I do accept that Shelters can't just hand over animals willy-nilly, but with all these restrictions, I suspect many of their guinea pigs will never find a home .
Unfortunately that is the case for a lot of animals in shelters, my parents and sister have both been turned down by the RSPCA, for different reasons, even though they have had previous pets. My parents wanted a dog, but because they worked during the day they weren't allowed, and my sister lived to far away from the shelter for a home visit. So inevitability set in and animals were bought from friends or shops instead.
my mum had her guinea pigs inside in the winter. Don't they originate from warmer climate? whats big deal in getting a shed for them.
have you tried www.guineapigrehome.org ? lovely ones on there
I think they should be inside in the winter too. Hutches do not offer a lot of protection from the elements in very bad weather.
Better for them not to find a home than live or die in misery, not that this applies in your case, but i can see it from that POV.
I don't know if your hutch is big enough, but the RSPCA make up some stupid rules. When i had Guinea's they were only in the hutch over night, but some people leave them in there constantly.
I would consider bringing them in, in winter, though. Not all will survive outside, you might have just been lucky.

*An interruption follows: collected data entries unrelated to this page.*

-- ==== Sys2Proof/Machine/CsrAccess.lean ====
section
/-! DEFINITION. Configuration register access: `RDCSR` (spec/43_csr_access.md). -/

namespace Sys2Proof.Machine

/-- `RDCSR idx` (R101): an index that is no register is an illegal command (R103; the decoder has refused its word,
R55 (4)); a register that holds no value is NotConfigured; `VALID` always reads. No register changes. -/
def execRdcsr (idx : BitVec 8) (s : State) : Outcome :=
  match csrOfIndex idx with
  | none => raise .illegalCommand s
  | some r =>
    match readCsr s r with
    | none => raise .notConfigured s
    | some v => respondOk 8#8 v s

end Sys2Proof.Machine
end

I'm not a huge fan of petsathome but they have a rehoming section now. My friend adopted 2 from there last week.
we ended up buying a puppy instead of getting a rescue older dog, because we had a child, i am home all day, only had 1 dc at the time, and only wanted a small dog, they would not even do a home visit, i now don't give to animal charitys as i know i am not the only person to be turned down, if they won't help them selves why should i help them, go to the pet shop and when they moan they can not rehome their animals tough.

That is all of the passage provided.